Stored items:
----

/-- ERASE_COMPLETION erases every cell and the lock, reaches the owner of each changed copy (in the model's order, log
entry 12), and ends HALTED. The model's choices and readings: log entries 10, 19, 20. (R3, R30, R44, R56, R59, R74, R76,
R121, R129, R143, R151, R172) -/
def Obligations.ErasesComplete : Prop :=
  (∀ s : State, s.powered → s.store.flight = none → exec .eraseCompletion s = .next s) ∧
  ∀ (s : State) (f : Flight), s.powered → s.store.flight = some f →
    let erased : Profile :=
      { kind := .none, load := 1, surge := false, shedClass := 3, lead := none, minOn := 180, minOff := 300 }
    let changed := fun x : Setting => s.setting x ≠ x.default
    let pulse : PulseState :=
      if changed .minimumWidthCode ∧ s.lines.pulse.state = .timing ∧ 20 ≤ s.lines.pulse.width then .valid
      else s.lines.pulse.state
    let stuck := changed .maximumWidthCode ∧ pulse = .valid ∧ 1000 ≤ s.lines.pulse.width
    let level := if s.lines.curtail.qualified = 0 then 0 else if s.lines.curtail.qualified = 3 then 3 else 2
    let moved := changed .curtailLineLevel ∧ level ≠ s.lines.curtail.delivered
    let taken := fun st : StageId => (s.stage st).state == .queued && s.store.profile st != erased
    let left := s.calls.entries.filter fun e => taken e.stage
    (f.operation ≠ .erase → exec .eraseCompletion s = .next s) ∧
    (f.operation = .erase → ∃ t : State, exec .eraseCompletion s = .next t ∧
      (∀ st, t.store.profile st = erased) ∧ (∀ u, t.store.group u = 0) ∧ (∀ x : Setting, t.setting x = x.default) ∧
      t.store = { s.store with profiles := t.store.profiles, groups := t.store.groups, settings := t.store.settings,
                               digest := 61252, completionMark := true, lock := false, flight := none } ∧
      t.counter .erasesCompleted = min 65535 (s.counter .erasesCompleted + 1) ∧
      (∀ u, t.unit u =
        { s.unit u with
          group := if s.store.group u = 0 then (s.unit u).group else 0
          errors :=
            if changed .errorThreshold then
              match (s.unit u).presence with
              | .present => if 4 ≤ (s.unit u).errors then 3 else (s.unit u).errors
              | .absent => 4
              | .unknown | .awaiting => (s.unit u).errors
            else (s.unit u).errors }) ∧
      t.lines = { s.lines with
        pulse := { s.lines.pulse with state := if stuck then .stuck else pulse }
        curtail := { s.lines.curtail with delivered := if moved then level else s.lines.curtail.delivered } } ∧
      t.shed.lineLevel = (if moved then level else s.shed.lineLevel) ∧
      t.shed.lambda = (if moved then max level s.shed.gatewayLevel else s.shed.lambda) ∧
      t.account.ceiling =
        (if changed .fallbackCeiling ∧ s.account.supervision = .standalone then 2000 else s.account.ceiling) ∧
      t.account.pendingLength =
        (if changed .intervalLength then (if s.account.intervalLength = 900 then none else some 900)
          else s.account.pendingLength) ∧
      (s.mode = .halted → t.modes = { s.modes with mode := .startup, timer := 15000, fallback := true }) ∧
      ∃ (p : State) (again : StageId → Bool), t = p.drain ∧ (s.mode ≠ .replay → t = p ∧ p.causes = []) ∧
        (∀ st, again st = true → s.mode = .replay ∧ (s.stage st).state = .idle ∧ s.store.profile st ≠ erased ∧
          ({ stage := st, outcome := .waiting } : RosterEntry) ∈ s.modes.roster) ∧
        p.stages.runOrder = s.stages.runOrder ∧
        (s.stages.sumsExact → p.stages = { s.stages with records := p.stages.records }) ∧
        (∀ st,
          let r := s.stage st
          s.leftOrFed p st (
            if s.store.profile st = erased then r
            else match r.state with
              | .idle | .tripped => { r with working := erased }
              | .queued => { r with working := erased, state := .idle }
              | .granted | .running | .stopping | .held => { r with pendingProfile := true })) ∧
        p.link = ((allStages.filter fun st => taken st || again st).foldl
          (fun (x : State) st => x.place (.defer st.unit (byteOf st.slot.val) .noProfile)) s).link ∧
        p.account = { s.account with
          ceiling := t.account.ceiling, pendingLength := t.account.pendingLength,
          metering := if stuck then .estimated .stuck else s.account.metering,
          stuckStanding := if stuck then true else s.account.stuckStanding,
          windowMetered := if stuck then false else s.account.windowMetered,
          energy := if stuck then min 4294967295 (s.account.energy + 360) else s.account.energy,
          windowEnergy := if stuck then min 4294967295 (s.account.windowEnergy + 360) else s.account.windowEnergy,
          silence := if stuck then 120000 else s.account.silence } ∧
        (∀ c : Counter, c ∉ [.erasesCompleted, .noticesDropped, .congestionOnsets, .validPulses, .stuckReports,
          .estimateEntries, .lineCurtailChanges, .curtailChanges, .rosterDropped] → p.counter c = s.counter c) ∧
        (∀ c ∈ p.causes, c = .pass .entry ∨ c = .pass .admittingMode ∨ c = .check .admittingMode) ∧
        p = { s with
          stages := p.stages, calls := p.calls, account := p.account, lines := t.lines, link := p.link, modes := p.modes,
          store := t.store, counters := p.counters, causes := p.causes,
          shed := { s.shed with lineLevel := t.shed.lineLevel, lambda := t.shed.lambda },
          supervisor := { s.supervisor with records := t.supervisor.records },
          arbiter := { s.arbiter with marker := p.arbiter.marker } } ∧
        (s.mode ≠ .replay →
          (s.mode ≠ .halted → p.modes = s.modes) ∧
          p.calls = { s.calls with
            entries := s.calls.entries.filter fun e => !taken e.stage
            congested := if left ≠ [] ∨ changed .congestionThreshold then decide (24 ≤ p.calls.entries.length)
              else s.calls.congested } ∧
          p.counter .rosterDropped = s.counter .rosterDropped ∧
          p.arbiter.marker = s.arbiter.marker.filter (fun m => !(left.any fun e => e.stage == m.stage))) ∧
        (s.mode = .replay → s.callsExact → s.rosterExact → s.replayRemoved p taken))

----

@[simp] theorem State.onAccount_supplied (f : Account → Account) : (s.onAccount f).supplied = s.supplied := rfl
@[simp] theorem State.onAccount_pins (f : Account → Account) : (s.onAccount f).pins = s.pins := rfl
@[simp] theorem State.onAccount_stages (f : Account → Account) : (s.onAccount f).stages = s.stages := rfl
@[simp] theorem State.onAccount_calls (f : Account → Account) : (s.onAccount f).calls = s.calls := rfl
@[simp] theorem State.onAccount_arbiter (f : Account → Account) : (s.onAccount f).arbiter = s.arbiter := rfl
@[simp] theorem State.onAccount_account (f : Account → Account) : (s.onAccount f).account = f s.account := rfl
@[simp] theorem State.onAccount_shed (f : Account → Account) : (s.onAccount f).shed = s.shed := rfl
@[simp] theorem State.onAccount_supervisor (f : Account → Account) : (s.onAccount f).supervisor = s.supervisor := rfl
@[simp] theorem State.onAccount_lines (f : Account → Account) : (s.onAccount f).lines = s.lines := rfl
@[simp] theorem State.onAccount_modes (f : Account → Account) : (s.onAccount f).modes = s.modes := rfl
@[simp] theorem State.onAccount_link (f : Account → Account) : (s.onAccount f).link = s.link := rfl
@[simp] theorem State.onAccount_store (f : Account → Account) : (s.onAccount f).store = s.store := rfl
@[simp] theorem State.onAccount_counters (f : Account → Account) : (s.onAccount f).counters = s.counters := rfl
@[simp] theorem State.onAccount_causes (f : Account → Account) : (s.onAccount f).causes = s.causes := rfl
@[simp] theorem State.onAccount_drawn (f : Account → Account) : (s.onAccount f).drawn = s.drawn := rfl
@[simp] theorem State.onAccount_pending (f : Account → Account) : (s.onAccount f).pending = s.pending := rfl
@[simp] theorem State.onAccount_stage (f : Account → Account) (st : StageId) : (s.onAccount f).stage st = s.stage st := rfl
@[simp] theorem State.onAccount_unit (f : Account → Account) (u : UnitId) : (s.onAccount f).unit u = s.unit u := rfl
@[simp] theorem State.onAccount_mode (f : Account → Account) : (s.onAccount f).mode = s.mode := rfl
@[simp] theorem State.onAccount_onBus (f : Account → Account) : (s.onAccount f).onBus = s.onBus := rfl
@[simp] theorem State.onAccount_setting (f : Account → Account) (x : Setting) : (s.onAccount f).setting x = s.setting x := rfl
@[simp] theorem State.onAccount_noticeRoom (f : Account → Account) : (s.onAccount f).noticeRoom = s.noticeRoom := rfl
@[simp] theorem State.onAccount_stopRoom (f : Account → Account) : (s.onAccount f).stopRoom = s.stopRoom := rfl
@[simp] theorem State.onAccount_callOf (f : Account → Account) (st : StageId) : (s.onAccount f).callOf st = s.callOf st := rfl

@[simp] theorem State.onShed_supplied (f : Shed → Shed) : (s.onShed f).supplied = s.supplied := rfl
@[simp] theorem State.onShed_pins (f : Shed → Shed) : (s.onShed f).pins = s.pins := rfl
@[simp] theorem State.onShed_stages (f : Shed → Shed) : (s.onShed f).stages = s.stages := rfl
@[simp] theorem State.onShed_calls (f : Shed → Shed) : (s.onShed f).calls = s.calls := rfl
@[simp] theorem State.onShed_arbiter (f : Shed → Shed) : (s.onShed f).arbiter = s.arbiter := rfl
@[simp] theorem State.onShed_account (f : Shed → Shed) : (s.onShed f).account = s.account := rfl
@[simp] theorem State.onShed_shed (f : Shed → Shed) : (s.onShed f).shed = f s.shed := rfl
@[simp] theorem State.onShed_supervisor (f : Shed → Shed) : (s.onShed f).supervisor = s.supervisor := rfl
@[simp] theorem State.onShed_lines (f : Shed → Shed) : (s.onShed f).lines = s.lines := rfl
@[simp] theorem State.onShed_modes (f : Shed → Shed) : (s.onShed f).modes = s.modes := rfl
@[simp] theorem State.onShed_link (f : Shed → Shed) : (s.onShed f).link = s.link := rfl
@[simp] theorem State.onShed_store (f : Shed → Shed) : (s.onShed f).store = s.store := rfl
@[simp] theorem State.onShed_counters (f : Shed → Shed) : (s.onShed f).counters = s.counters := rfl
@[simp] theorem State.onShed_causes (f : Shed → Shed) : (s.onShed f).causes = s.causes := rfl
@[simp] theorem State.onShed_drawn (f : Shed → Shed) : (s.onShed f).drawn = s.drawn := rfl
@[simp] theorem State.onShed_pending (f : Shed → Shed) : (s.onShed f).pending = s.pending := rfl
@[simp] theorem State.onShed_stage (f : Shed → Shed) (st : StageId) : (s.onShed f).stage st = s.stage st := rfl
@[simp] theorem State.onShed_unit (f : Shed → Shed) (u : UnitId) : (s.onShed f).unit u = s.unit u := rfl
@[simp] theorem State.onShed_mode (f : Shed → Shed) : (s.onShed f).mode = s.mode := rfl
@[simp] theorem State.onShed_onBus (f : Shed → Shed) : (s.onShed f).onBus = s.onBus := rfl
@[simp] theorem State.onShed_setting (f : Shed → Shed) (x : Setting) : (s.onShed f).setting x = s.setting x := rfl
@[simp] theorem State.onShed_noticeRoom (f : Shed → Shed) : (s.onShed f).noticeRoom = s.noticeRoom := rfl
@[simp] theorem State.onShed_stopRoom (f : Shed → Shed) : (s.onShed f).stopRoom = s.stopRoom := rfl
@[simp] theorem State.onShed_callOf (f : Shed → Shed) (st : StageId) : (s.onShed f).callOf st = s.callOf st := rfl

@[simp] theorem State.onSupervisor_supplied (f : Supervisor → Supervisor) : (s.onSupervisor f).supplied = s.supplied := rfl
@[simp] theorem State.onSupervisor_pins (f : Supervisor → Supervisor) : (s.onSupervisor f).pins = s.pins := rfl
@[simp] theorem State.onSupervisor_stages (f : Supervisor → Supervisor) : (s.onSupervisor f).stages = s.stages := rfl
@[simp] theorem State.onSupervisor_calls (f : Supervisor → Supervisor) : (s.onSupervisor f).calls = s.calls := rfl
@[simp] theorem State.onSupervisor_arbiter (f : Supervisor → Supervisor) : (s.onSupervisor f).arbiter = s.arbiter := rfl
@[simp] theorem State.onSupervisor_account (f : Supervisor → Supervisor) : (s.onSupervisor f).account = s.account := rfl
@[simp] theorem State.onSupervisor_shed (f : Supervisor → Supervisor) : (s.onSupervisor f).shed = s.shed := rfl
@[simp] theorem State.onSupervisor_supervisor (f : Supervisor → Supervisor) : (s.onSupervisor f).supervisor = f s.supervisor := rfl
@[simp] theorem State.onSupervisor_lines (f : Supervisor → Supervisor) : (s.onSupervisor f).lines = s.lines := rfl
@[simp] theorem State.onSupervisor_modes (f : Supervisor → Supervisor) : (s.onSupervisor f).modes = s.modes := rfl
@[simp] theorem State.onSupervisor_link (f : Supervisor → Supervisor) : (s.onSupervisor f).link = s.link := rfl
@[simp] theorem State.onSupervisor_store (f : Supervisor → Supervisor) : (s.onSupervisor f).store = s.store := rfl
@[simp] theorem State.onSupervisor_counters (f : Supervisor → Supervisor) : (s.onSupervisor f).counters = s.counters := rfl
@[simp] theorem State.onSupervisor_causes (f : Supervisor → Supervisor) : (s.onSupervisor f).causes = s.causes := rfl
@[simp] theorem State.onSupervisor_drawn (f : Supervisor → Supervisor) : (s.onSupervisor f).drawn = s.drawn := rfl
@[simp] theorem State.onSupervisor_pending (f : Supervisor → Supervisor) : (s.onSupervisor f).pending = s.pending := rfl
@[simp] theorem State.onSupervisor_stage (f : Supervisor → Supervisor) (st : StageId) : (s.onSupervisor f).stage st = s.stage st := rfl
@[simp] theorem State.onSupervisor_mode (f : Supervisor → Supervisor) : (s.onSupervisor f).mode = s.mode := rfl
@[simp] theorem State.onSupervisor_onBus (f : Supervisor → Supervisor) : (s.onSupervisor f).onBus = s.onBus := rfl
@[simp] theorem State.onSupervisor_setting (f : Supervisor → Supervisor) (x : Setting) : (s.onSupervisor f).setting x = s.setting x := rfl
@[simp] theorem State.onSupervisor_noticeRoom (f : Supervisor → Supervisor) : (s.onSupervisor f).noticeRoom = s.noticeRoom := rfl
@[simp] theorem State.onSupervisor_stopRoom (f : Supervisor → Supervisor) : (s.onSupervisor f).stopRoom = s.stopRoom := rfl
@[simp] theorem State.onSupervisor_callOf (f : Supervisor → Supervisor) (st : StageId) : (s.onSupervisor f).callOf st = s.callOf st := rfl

----

## [Required work]
All lines above from the line with "(s.onSupervisor f).account = s.account := rfl" through the line with "(s.onSupervisor f).stopRoom = s.stopRoom := rfl", both included, are to be set down exactly, with nothing else.

## [Solution for this problem]
@[simp] theorem State.onSupervisor_account (f : Supervisor → Supervisor) : (s.onSupervisor f).account = s.account := rfl
@[simp] theorem State.onSupervisor_shed (f : Supervisor → Supervisor) : (s.onSupervisor f).shed = s.shed := rfl
@[simp] theorem State.onSupervisor_supervisor (f : Supervisor → Supervisor) : (s.onSupervisor f).supervisor = f s.supervisor := rfl
@[simp] theorem State.onSupervisor_lines (f : Supervisor → Supervisor) : (s.onSupervisor f).lines = s.lines := rfl
@[simp] theorem State.onSupervisor_modes (f : Supervisor → Supervisor) : (s.onSupervisor f).modes = s.modes := rfl
@[simp] theorem State.onSupervisor_link (f : Supervisor → Supervisor) : (s.onSupervisor f).link = s.link := rfl
@[simp] theorem State.onSupervisor_store (f : Supervisor → Supervisor) : (s.onSupervisor f).store = s.store := rfl
@[simp] theorem State.onSupervisor_counters (f : Supervisor → Supervisor) : (s.onSupervisor f).counters = s.counters := rfl
@[simp] theorem State.onSupervisor_causes (f : Supervisor → Supervisor) : (s.onSupervisor f).causes = s.causes := rfl
@[simp] theorem State.onSupervisor_drawn (f : Supervisor → Supervisor) : (s.onSupervisor f).drawn = s.drawn := rfl
@[simp] theorem State.onSupervisor_pending (f : Supervisor → Supervisor) : (s.onSupervisor f).pending = s.pending := rfl
@[simp] theorem State.onSupervisor_stage (f : Supervisor → Supervisor) (st : StageId) : (s.onSupervisor f).stage st = s.stage st := rfl
@[simp] theorem State.onSupervisor_mode (f : Supervisor → Supervisor) : (s.onSupervisor f).mode = s.mode := rfl
@[simp] theorem State.onSupervisor_onBus (f : Supervisor → Supervisor) : (s.onSupervisor f).onBus = s.onBus := rfl
@[simp] theorem State.onSupervisor_setting (f : Supervisor → Supervisor) (x : Setting) : (s.onSupervisor f).setting x = s.setting x := rfl
@[simp] theorem State.onSupervisor_noticeRoom (f : Supervisor → Supervisor) : (s.onSupervisor f).noticeRoom = s.noticeRoom := rfl
@[simp] theorem State.onSupervisor_stopRoom (f : Supervisor → Supervisor) : (s.onSupervisor f).stopRoom = s.stopRoom := rfl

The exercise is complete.